A Taste of Life at Windrush Alpacas

October 26, 2008

Another New Arrival With An Interesting Quirk

 

Yesterday was a beautiful warm sunny day, too nice for one of the three remaining pregnant girls not to give birth.  This time it was Melody’s turn.

 

Melody is a maiden alpaca, so this was her first time birthing.  She went into labor shortly after she had been fed, taking herself away from the herd, sitting rolled on one hip and flaring at the nostrils.   Melody made several visits to the poop pile, initially passing poop and then not passing anything.  Textbook signs of labor in an alpaca.

 

Melody’s labor progressed well and I could start to see a nose arriving.  It looked dark and I called Melody’s owners (Bob and Regina Dart) to give them an update.  I went into the house to get my usual collection of supplies and towels and when I came out I could see more of the crias nose was presented but the amniotic sac was still in tact.  As I looked at the cria I could see that it was actually had a light nose but it looked dark because the amniotic fluid was a deep yellow color.

 

Usually the amniotic fluid on an alpaca cria is a clear color, I had not seen this yellow color before.  I burst the sac to release some pressure, which would help Melody make some progress.

 

The delivery went well, and Melody delivered a beautiful white male cria, except he wasn’t quite white, he was bright yellow toward the rear!  Bright yellow is certainly not on the color chart of the Alpaca Registry, so what was the deal with this bright yellow coloring?

 

In addition to the bright yellow we could see the cria had what appeared to be poop on his hind legs.  By this time Bob Dart had arrived along with Mitch Murry from Sandy Acres Alpaca Farm, who was visiting Bob and Regina.

 

We decided a call to the vet was in order, our concern being that maybe Melody had torn some of her bowel during birth.  Being a Saturday the vet’s phone went to his voicemail so we waited for him to call back.

 

In the meantime Bob called Regina to tell her the latest news on the cria and Regina got on her computer and did some research to see if she could find any reference to bright yellow amniotic fluid and feces in the amniotic fluid.  Regina quickly found a reference to just what we were seeing, except it was in goats.

 

Apparently sometimes prior to or during labor and delivery goat kids can pass their Meconium while still in the amniotic sac.  This causes the yellow coloring and poop on the cria’s hind legs that we were seeing.  This does not usually cause any problems with the cria unless the birth is difficult and the cria aspirates the fluid into the lungs.  Melody’s cria had a good birth, certainly not traumatic so it seemed as if everything would be okay.

 

I later went online and found a reference to this situation in goats at http://goat-link.com If you scroll down to the heading “Meconium” you will be able to read a little about this condition and if you scroll a little further you will see a picture of a goat kid whose fleece looks like Melody’s cria’s fleece did due to meconium staining.

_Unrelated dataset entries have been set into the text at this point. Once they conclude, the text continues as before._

theorem test_ext_s1 : rspOf 0x1071000500 = some ⟨true, 0x00, 0x01⟩ := by decide
theorem test_ext_sum_nine : rspOf 0x101800FF00 = some ⟨true, 0x01, 0x00⟩ := by decide
theorem test_ins_clears_old_bits : rspOf 0x205200FF01 = some ⟨true, 0x00, 0xFB⟩ := by decide
theorem test_ins_mask_plus_one : rspOf 0x2052000904 = some ⟨true, 0x02, 0x00⟩ := by decide
theorem test_insb_s3 : rspOf 0x3252000903 = some ⟨true, 0x00, 0x0F⟩ := by decide
theorem test_insb_longer_than_field : rspOf 0x3352000900 = some ⟨true, 0x02, 0x00⟩ := by decide
theorem test_lay_empty_layout : rspOf 0x4020000000 = some ⟨true, 0x00, 0x00⟩ := by decide
theorem test_lay_absent : rspOf 0x4035000000 = some ⟨true, 0x03, 0x00⟩ := by decide
theorem test_fld_found : rspOf 0x5008030000 = some ⟨true, 0x00, 0x52⟩ := by decide
theorem test_fld_other_registers_key : rspOf 0x5008050000 = some ⟨true, 0x04, 0x00⟩ := by decide
theorem test_xfr_state : rspOf 0x60F5012D00 = some ⟨true, 0x00, 0x0D⟩ := by decide
theorem test_xfr_unknown_register : rspOf 0x600901FF00 = some ⟨true, 0x03, 0x00⟩ := by decide
theorem test_ifr_uncovered_bit : rspOf 0x701205F807 = some ⟨true, 0x00, 0xFF⟩ := by decide
theorem test_ifr_field_before_value : rspOf 0x700807B5FF = some ⟨true, 0x04, 0x00⟩ := by decide
theorem test_ifrb_padded : rspOf 0x8108011F01 = some ⟨true, 0x00, 0x3F⟩ := by decide
theorem test_ifrb_longer_than_field : rspOf 0x8308030903 = some ⟨true, 0x02, 0x00⟩ := by decide
theorem test_illegal_before_all : rspOf 0x6009030901 = some ⟨true, 0x0F, 0x00⟩ := by decide
theorem test_descriptor_before_value : rspOf 0x20720000FF = some ⟨true, 0x01, 0x00⟩ := by decide
theorem test_idle_after_reset : step State.reset = .next State.reset := by rfl
theorem test_withFetchWord : outcomeRsp (step ((fx []).withFetchWord 40 0x1008 )) = some ⟨true, 0x0F, 0x00⟩ := by decide
theorem test_fetched_lay : outcomeRsp (step ((fx []).withFetchWord 40 0x4008000000)) = some ⟨true, 0x00, 0x04⟩ := by
  decide

/-! ## The environment: programs P1 and P2 (95_test_vectors.md section 3), one step each -/

/-- The fixture machine whose chip holds `T[0x08] = 0xB5` and will return 0x2D from a status register. -/
def chipState (plan : List HostAction) : State :=
  { fx plan with env := { (fx plan).env with chip := [(0x08, 0xB5)], incoming := [0x2D] } }

/-- What an outcome sent on the bus, what the host received, and what the host does next. -/
def busOf : Host.Outcome State Fault Refusal → Option (List (List Byte) × List Byte × List HostAction)
  | .next t => some (t.env.sent, t.env.received, t.env.agenda)
  | .fault _ => none
  | .refused _ => none

theorem test_p1_rdf_reads : busOf (step (chipState [.rdf 0xF5 0x01])) =
    some ([[0xF5, 0x00]], [0x2D], [.request 0x60F5012D00, .rdfResult]) := by decide
theorem test_p2_wrf_reads : busOf (step (chipState [.wrf 0x08 0x02 1])) =
    some ([[0x88, 0x00]], [0xB5], [.request 0x700802B501, .writeBack 0x08]) := by decide

/-- P2, step 3: the write-back of an OK response. -/
def afterIfr : State := { chipState [.writeBack 0x08] with rsp := ⟨true, 0x00, 0xAD⟩ }

/-- What the chip holds after an outcome. -/
def chipOf : Host.Outcome State Fault Refusal → Option Memory
  | .next t => some t.env.chip
  | .fault _ => none
  | .refused _ => none

theorem test_p2_writes_back : chipOf (step afterIfr) = some [(0x08, 0xAD)] := by decide
theorem test_p2_fault_writes_nothing :
    chipOf (step { afterIfr with rsp := ⟨true, 0x02, 0x00⟩ }) = some [(0x08, 0xB5)] := by decide
/-- The frame of R34 goes out at a status address, the same first byte as `readByte` there (90_conflicts.md C2). -/
theorem test_status_write_sends : busOf (step (chipState [.writeByte (.int 0xF5) 0x3A])) =
    some ([[0xF5, 0x3A]], [], []) := by decide
/-- The frame of R33 goes out at a strobe address. -/
theorem test_strobe_read_sends : busOf (step (chipState [.readByte (.int 0x35)])) =
    some ([[0xB5, 0x00]], [0x2D], []) := by decide
/-- R108: a fault of RDF is reported to the caller. -/
theorem test_rdf_fault_reported : (match step { chipState [.rdfResult] with rsp := ⟨true, 0x04, 0x00⟩ } with
    | .next t => t.env.reported
    | _ => none) = some (.blockFault 0x04) := by decide
theorem test_writeBurst_frame : writeBurstFrame 0x3F [0x02, 0x41, 0x42] = [0x7F, 0x02, 0x41, 0x42] := by decide
theorem test_class_of_gap : addressClass 0x2F = .unmentioned := by decide
theorem test_written_form : Instr.written (.insb ⟨5, 2⟩ 9 ⟨2, 3⟩) = "INSB fd(5,2), 9, \"11\"" := by decide
theorem test_names_strobe_class : namesOk [("SRES", 0x30), ("FIFO", 0x3F)] = true ∧ namesOk [("SRES", 0x20)] = false := by
  decide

Feeling a little more reassured that all would be okay with Melody and her cria we went about the usual routine of drying of the cria, dipping his naval and ensuring he was able to get up and nurse from his dam.

 

Melody seemed fine for the rest of the day, eating hay and keeping an anxious “new mother” eye on her cria.   Her cria nursed and slept as newborn crias do.

 

Today is supposed to be another nice day and so it would not surprise me if we have another cria born, only this time it will most likely not be yellow!